As an INTJ, my internal processing is already fairly systematic. I’m not someone who needs journaling to slow down and think more carefully. What I’ve found is that journaling helps me access the emotional layer underneath the analytical one. My natural mode is to analyze a problem until I understand it. Journaling has taught me that understanding something intellectually and processing it emotionally are two entirely different operations, and that you often need both before you can actually move forward.

There’s also the archival value. I have journals going back fifteen years that are a record of who I was, what I was worried about, what I wanted, what I got wrong. Reading old entries is one of the most clarifying experiences available to anyone interested in their own growth. You see patterns you couldn’t see while you were inside them. You see how many of the things you were certain about turned out to be wrong. You see how much you’ve changed, and occasionally, how much you haven’t.

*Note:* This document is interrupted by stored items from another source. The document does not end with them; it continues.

theorem State.sendLease_kept {r s : State} {what : IssuedFor}
    {claim out back : Bool} (h : Kept r s) : Kept r (s.sendLease what claim out back) := by
  unfold State.sendLease
  extract_lets -underBinder -useContext x1 x2 x3
  clear_value x1 x2
  have k4 : PairAll Any (Kept r) x3 := State.issueWith_kept h
  clear_value x3
  exact State.emit_kept k4.2

theorem State.renew_kept {r s : State} {out back : Bool} (h : Kept r s) : Kept r (s.renew out back) := by
  unfold State.renew; exact State.sendLease_kept h

theorem State.askOut_kept {r s : State} (h : Kept r s) : Kept r s.askOut := by
  unfold State.askOut
  extract_lets -underBinder -useContext x1
  clear_value x1
  exact ite_keep (State.renew_kept h) h

theorem State.copyDraft_kept {r s : State} {ext off : Nat} (h : Kept r s) : Kept r (s.copyDraft ext off) := by
  unfold State.copyDraft
  split
  · exact h
  · extract_lets -underBinder -useContext x1 x2 x3 x4
    clear_value x1 x2
    have k5 : PairAll Any (PairAll Any (Kept r)) x3 := State.readSector_kept h
    clear_value x3 x4
    exact ite_keep h (State.mirrorOut_kept k5.2.2)

theorem State.copyGo_kept {r s : State} (h : Kept r s) : Kept r s.copyGo := by
  unfold State.copyGo
  refine ite_keep h ?_
  split
  · extract_lets -underBinder -useContext x1 x2 x3 x4 x5 x6
    have k7 : PairAll Any (PairAll Any (Kept r)) x1 := State.readSector_kept h
    clear_value x1
    have k8 : Kept r x2 := k7.2.2
    clear_value x2
    have k9 : Kept r x4 := k8
    clear_value x4 x5
    have k10 : PairAll Any (Kept r) x6 := State.pairSend_kept k9
    clear_value x6
    exact State.copyDraft_kept (State.emit_kept k10.2)
  · exact ite_keep h (Kept.foldl (fun y11 y12 k13 => State.sendMeta_kept k13) h)

theorem State.peerSays_kept {r s : State} {i : PeerInfo} (h : Kept r s) : Kept r (s.peerSays i) := by
  unfold State.peerSays
  refine ite_keep h ?_
  extract_lets -underBinder -useContext x1 x2 x3 x4 x5 x6 x7 x8 x9
  clear_value x1 x2
  have k10 : Kept r x4 := h
  clear_value x4
  have k11 : Kept r x5 := Kept.foldl (fun y12 y13 k14 => State.recTen_kept k14) k10
  clear_value x5
  have k15 : Kept r x7 := k11
  clear_value x7
  have k16 : Kept r x8 := Kept.foldl (fun y17 y18 k19 => State.sendMeta_kept k19) k11
  clear_value x8
  exact ite_keep (State.copyGo_kept (Kept.foldl (fun y20 y21 k22 => State.sendMeta_kept k22) k15)) (ite_keep k11
      (State.copyGo_kept k16))

theorem State.mirrorCopy_kept {r s : State} {n : Nat}
    {data : Option (List Byte)} (h : Kept r s) : Kept r (s.mirrorCopy n data) := by
  unfold State.mirrorCopy
  split
  · exact h
  · extract_lets -underBinder -useContext x1 x2 x3 x4 x5 x6
    clear_value x1
    have k7 : Kept r x3 := h
    clear_value x3
    have k8 : Kept r x4 := by
      unfold x4
      refine ite_keep k7 ?_
      split
      · extract_lets -underBinder -useContext x9 x10 x11
        clear_value x9
        have k12 : Kept r x10 := (State.writeSector_kept k7).2
        clear_value x10 x11
        exact State.countFixed_kept (State.setSecMeta_kept k12)
      · exact State.loseSector_kept k7
    clear_value x4 x5 x6
    exact State.later_kept k8

theorem State.renewDone_kept {r s : State} {sent : Nat} {out back : Bool}
    {st : Nat} (h : Kept r s) : Kept r (s.renewDone sent out back st) := by
  unfold State.renewDone
  refine ite_keep ?_ (ite_keep (State.fenceUnit_kept h) h)
  extract_lets -underBinder -useContext x1 x2 x3 x4 x5 x6 x7
  have k8 : Kept r x2 := h
  clear_value x2
  have k9 : Kept r x4 := ite_keep (State.releaseMirrors_kept k8) k8
  clear_value x4
  have k10 : Kept r x6 := ite_keep k9 k9
  clear_value x6
  exact ite_keep k10 k10

theorem State.putCopy_kept {r s : State} {ext off : Nat} {data : List Byte}
    {bad : optParam Bool false} (h : Kept r s) : Kept r (s.putCopy ext off data bad) := by
  unfold State.putCopy
  split
  · exact h
  · refine ite_keep h ?_
    extract_lets -underBinder -useContext x1
    clear_value x1
    exact ite_keep (State.poisonSector_kept h) ((State.store_kept h).2)

theorem State.putRecord_kept {r s : State} {c : CacheRec} (h : Kept r s) : Kept r (s.putRecord c) := by
  unfold State.putRecord
  exact Kept.upd (s := s.putTagRec (tagKey c.src c.tag) { tgen := c.tgen, st := TagSt.done }) (State.putTagRec_kept h) rfl

theorem State.applyMirror_kept {r s : State} {m : MirrorMsg} (h : Kept r s) : Kept r (s.applyMirror m) := by
  unfold State.applyMirror
  extract_lets -underBinder -useContext x1 x2
  clear_value x1
  have k3 : Kept r x2 := by
    unfold x2
    refine Kept.foldl (fun y4 y5 k6 => ?_) h
    extract_lets -underBinder -useContext x7 x8
    clear_value x7
    exact ite_keep k6 (State.putCopy_kept k6)
  clear_value x2
  exact Kept.foldl (fun y9 y10 k11 => State.putRecord_kept k11) k3

theorem State.dropSpaces_kept {r s : State} {of : Nat → Bool} (h : Kept r s) : Kept r (s.dropSpaces of) := by
  unfold State.dropSpaces; exact h

theorem State.becomeActive_kept {r s : State} {term sent : Nat} (h : Kept r s) : Kept r (s.becomeActive term sent) := by
  unfold State.becomeActive; exact h

theorem State.recallAgain_kept {r s : State} (h : Kept r s) : Kept r s.recallAgain := by
  unfold State.recallAgain
  refine Kept.foldl (fun y1 y2 k3 => ?_) h
  extract_lets -underBinder -useContext x4 x5 x6 x7
  clear_value x4 x5 x6
  have k8 : Kept r x7 := State.putCheckout_kept k3
  clear_value x7
  split
  · exact (State.issue_kept k8).2
  · exact k8

theorem State.carryOver_kept {r s : State} (h : Kept r s) : Kept r s.carryOver := by
  unfold State.carryOver
  extract_lets -underBinder -useContext x1 x2 x3 x4 x5
  clear_value x1
  have k6 : Kept r x2 := State.recallAgain_kept (Kept.foldl (fun y7 y8 k9 => State.markLost_kept k9) h)
  clear_value x2
  exact k6

theorem State.dropUnmirrored_kept {r s : State} (h : Kept r s) : Kept r s.dropUnmirrored := by
  unfold State.dropUnmirrored
  extract_lets -underBinder -useContext x1 x2 x3 x4 x5 x6 x7 x8 x9 x10 x11
  clear_value x1 x2 x3
  have k12 : Kept r x4 := Kept.foldl (fun y13 y14 k15 => State.delExtent_kept k15) h
  clear_value x4
  have k16 : Kept r x5 := ite_keep k12 (State.invalidate_kept k12)
  clear_value x5 x6
  have k17 : Kept r x7 := Kept.foldl (fun y18 y19 k20 => State.freeStream_kept k20) k16
  clear_value x7
  have k21 : Kept r x10 := k17
  clear_value x10
  have k22 : Kept r x11 := State.recOp_kept k21
  clear_value x11
  refine Kept.foldl (fun y23 y24 k25 => ?_) k22
  extract_lets -underBinder -useContext x26
  clear_value x26
  exact State.record_kept k25

theorem State.takeover_kept {r s : State} {term sent : Nat} (h : Kept r s) : Kept r (s.takeover term sent) := by
  unfold State.takeover
  extract_lets -underBinder -useContext x1 x2 x3 x4 x5 x6
  have k7 : Kept r x1 := Kept.foldl (fun y8 y9 k10 => State.applyMirror_kept k10) h
  clear_value x1
  have k11 : Kept r x2 := State.dropSpaces_kept (State.becomeActive_kept k7)
  clear_value x2
  have k12 : Kept r x4 := k11
  clear_value x4
  have k13 : Kept r x5 := State.carryOver_kept (State.dropUnmirrored_kept k12)
  clear_value x5
  exact State.renew_kept k13

theorem State.claimLease_kept {r s : State} (h : Kept r s) : Kept r s.claimLease := by
  unfold State.claimLease; exact State.sendLease_kept h

theorem State.claimDone_kept {r s : State}
    {sent st term remaining : Nat} (h : Kept r s) : Kept r (s.claimDone sent st term remaining) := by
  unfold State.claimDone
  extract_lets -underBinder -useContext x1 x2 x3 x4
  have k5 : Kept r x2 := h
  clear_value x2 x3
  exact ite_keep k5 (ite_keep (ite_keep (State.takeover_kept k5) (State.becomeActive_kept k5)) (ite_keep (ite_keep
      (State.becomeOut_kept k5) (State.recOp_kept (State.becomeOut_kept k5))) (ite_keep k5 (ite_keep
      (State.claimLease_kept k5) k5))))

theorem State.place_kept {r s : State}
    {ext t mask pos a : Nat} (h : Kept r s) : PairAll Any (Kept r) (s.place ext t mask pos a) := by
  induction a generalizing s ext t mask pos with
  | zero =>
    unfold State.place
    exact ⟨trivial, h⟩
  | succ n ih =>
    unfold State.place
    split
    · exact ⟨trivial, h⟩
    · extract_lets -underBinder -useContext x1 x2
      have k3 : Kept r x1 := State.putGran_kept h
      clear_value x1
      have k4 : PairAll Any (Kept r) x2 := ih k3
      clear_value x2
      exact ⟨trivial, k4.2⟩

theorem State.enableExtent_kept {r s : State} {n : Nat} {e : Extent}
    {version : Nat} (h : Kept r s) : Kept r (s.enableExtent n e version) := by
  unfold State.enableExtent
  extract_lets -underBinder -useContext x1
  have k2 : PairAll Any (Kept r) x1 := State.place_kept h
  clear_value x1
  exact State.putExtent_kept k2.2

theorem State.placedThere_kept {r s : State} {n : Nat} {cmd : CmdRef}
    {st : Nat} (h : Kept r s) : Kept r (s.placedThere n cmd st) := by
  unfold State.placedThere
  split
  · exact State.respondBad_kept h
  · refine ite_keep ?_ (ite_keep (State.respond_kept h) (State.respond_kept h))
    split
    · exact State.respondOk_kept (State.enableExtent_kept h)
    · exact State.respond_kept h

theorem State.issuedDone_kept {r s : State} {tag : Nat} {what : IssuedFor} {st : Nat}
    {payload : List Byte} (h : Kept r s) : Kept r (s.issuedDone tag what st payload) := by
  unfold State.issuedDone
  extract_lets -underBinder -useContext x1 x2
  clear_value x1 x2
  split
  · split
    · exact State.snoopAnswer_kept h
    · exact h
  · exact h
  · exact ite_keep (State.fenceUnit_kept h) (ite_keep (State.mirrorAck_kept h) h)
  · exact ite_keep (State.fenceUnit_kept h) (ite_keep (State.mirrorAck_kept h) (ite_keep (State.askOut_kept h) h))
  · refine ite_keep (State.fenceUnit_kept h) (ite_keep ?_ h)
    split
    · exact State.peerSays_kept h
    · exact h
  · exact ite_keep (State.fenceUnit_kept h) (State.mirrorCopy_kept h)
  · exact ite_keep (State.fenceUnit_kept h) (State.copyGo_kept h)
  · exact h
  · exact State.renewDone_kept h
  · exact State.claimDone_kept h
  · exact ite_keep (State.respondBad_kept (State.fenceUnit_kept h)) (State.placedThere_kept h)

theorem State.issuedLost_kept {r s : State} {tag : Nat} (h : Kept r s) : Kept r (s.issuedLost tag) := by
  unfold State.issuedLost
  split
  · exact h
  · exact State.nodeLost_kept (State.issuedDone_kept (State.delIssued_kept h))

theorem State.revertPage_kept {r s : State} {p : Nat} (h : Kept r s) : Kept r (s.revertPage p) := by
  unfold State.revertPage; exact Kept.foldl (fun y1 y2 k3 => State.markLost_kept k3) h

theorem State.revert_kept {r s : State} {key : Nat} (h : Kept r s) : Kept r (s.revert key) := by
  unfold State.revert
  split
  · extract_lets -underBinder -useContext x1 x2
    have k3 : Kept r x1 := State.revertPage_kept h
    clear_value x1
    have k4 : Kept r x2 := State.putExtent_kept k3
    clear_value x2
    exact State.endCheckout_kept (State.countTen_kept k4)
  · exact h

theorem State.revertNode_kept {r s : State} {n : Nat} (h : Kept r s) : Kept r (s.revertNode n) := by
  unfold State.revertNode; exact Kept.foldl (fun y1 y2 k3 => State.revert_kept k3) h

theorem State.comLoseNode_kept {r s : State} {n : Nat} (h : Kept r s) : Kept r (s.comLoseNode n) := by
  unfold State.comLoseNode
  extract_lets -underBinder -useContext x1 x2 x3
  clear_value x1
  have k4 : Kept r x3 := h
  clear_value x3
  exact Kept.foldl (fun y5 y6 k7 => State.snoopAnswer_kept k7) k4

theorem State.putBank_kept {r s : State} {e : Nat} {b : Bank} (h : Kept r s) : Kept r (s.putBank e b) := by
  unfold State.putBank; exact ite_keep h h

theorem State.touchBank_kept {r s : State} {e : Nat} (h : Kept r s) : Kept r (s.touchBank e) := by
  unfold State.touchBank
  extract_lets -underBinder -useContext x1
  clear_value x1
  exact State.putBank_kept h

theorem State.clearOutst_kept {r s : State} {p : Packet} (h : Kept r s) : Kept r (s.clearOutst p) := by
  unfold State.clearOutst; exact h

theorem State.arrive_kept {r s : State} {op : Nat}
    {p : Packet} (h : Kept r s) : PairAll Any (PairAll Any (Kept r)) (s.arrive op p) := by
  unfold State.arrive
  refine ite_keep ⟨trivial, ⟨trivial, State.countDev_kept h⟩⟩ ?_
  extract_lets -underBinder -useContext x1 x2 x3 x4
  have k5 : Kept r x2 := State.touchBank_kept h
  clear_value x2
  have k6 : Kept r x4 := ite_keep (State.clearOutst_kept k5) k5
  clear_value x4
  exact ite_keep ⟨trivial, ⟨trivial, State.countDev_kept k5⟩⟩ (ite_keep ⟨trivial, ⟨trivial, k6⟩⟩ (ite_keep ⟨trivial,
      ⟨trivial, k6⟩⟩ ⟨trivial, ⟨trivial, k6⟩⟩))

theorem State.mcastIn_kept {r s : State} {op : Nat} {p : Packet} (h : Kept r s) : Kept r (s.mcastIn op p) := by
  unfold State.mcastIn
  extract_lets -underBinder -useContext x1
  clear_value x1
  refine Kept.foldl (fun y2 y3 k4 => ?_) h
  extract_lets -underBinder -useContext x5
  clear_value x5
  exact ite_keep (State.commit_kept k4) (State.countDev_kept k4)

theorem State.transitIn_kept {r s : State} {op : Nat} {p : Packet} (h : Kept r s) : Kept r (s.transitIn op p) := by
  unfold State.transitIn; exact State.route_kept h

theorem State.heardTaken_kept {r s : State} {m : PairMsg} (h : Kept r s) : Kept r (s.heardTaken m) := by
  unfold State.heardTaken
  split
  · exact ite_keep h h
  · exact h

theorem State.delTenant_kept {r s : State} {k : Nat} (h : Kept r s) : Kept r (s.delTenant k) := by
  unfold State.delTenant; exact h

theorem State.assignStations_kept {r s : State} (h : Kept r s) : Kept r s.assignStations := by
  unfold State.assignStations
  extract_lets -underBinder -useContext x1 x2 x3 x4 x5 x6 x7
  clear_value x1 x2 x3
  have k8 : Kept r x6 := h
  clear_value x6
  have k9 : Kept r x7 := by
    unfold x7
    refine Kept.foldl (fun y10 y11 k12 => ?_) k8
    extract_lets -underBinder -useContext x13 x14
    clear_value x13 x14
    exact State.recTen_kept (State.recOp_kept k12)
  clear_value x7
  exact State.later_kept k9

The introvert tendency to process deeply, to notice details others overlook, to sit with complexity rather than rushing toward simple answers: these are genuine assets in a journaling practice. The quiet that can feel like a liability in a loud world becomes an advantage when the work is internal. That’s worth something.

If you want to explore more of the mental health landscape that connects to journaling and self-awareness, the full range of topics we cover is available in our Introvert Mental Health hub, where you’ll find resources on everything from sensory sensitivity to emotional resilience.

About the Author

Keith Lacy is an introvert who’s learned to embrace his true self later in life. After 20 years in advertising and marketing leadership, including running agencies and managing Fortune 500 accounts, Keith now channels his experience into helping fellow introverts understand their strengths and build fulfilling careers. As an INTJ, he brings analytical depth and authentic perspective to every article, drawing from both professional expertise and personal growth.

Frequently Asked Questions

What is the best thing to write in a journal when you don’t know where to start?

Start by describing exactly what you’re experiencing right now, physically and emotionally, without trying to analyze it. Write what you’re feeling in your body, what’s been on your mind, and what happened today that stood out. You don’t need a prompt or a plan. The act of starting, even messily, is what opens the door to more meaningful reflection.

How often should you write in a journal to see mental health benefits?

Frequency matters less than consistency and intentionality. Writing three times a week with genuine engagement tends to be more useful than daily entries written out of obligation. Even brief entries of five to ten minutes can be valuable if you’re actually present with what you’re writing. The aim is honest reflection, not a perfect record.

Is journaling by hand better than typing?

Handwriting engages the brain differently than typing and may support deeper processing for reflective writing. The slower pace of writing by hand can encourage more deliberate thought. That said, the most effective format is the one you’ll actually use consistently. If typing removes a barrier and means you write more regularly, the benefits of consistency outweigh the format preference.

What should you write in a journal about anxiety?

Write about the specific fear underneath the surface worry, not just the worry itself. Describe what the worst realistic outcome would be and whether you could handle it. Write the evidence for and against the anxious thought. Writing the physical experience of anxiety, tight chest, racing thoughts, restlessness, can also create useful distance from the intensity of the feeling.

Can journaling help introverts who already spend a lot of time in their heads?

Yes, and for a specific reason: journaling creates structure that internal reflection often lacks. Writing forces you to choose words, which means choosing between meanings, and that process frequently surfaces insights that pure internal rumination misses. For introverts, journaling also helps access the emotional layer beneath analytical thinking, which is often where the most useful processing happens.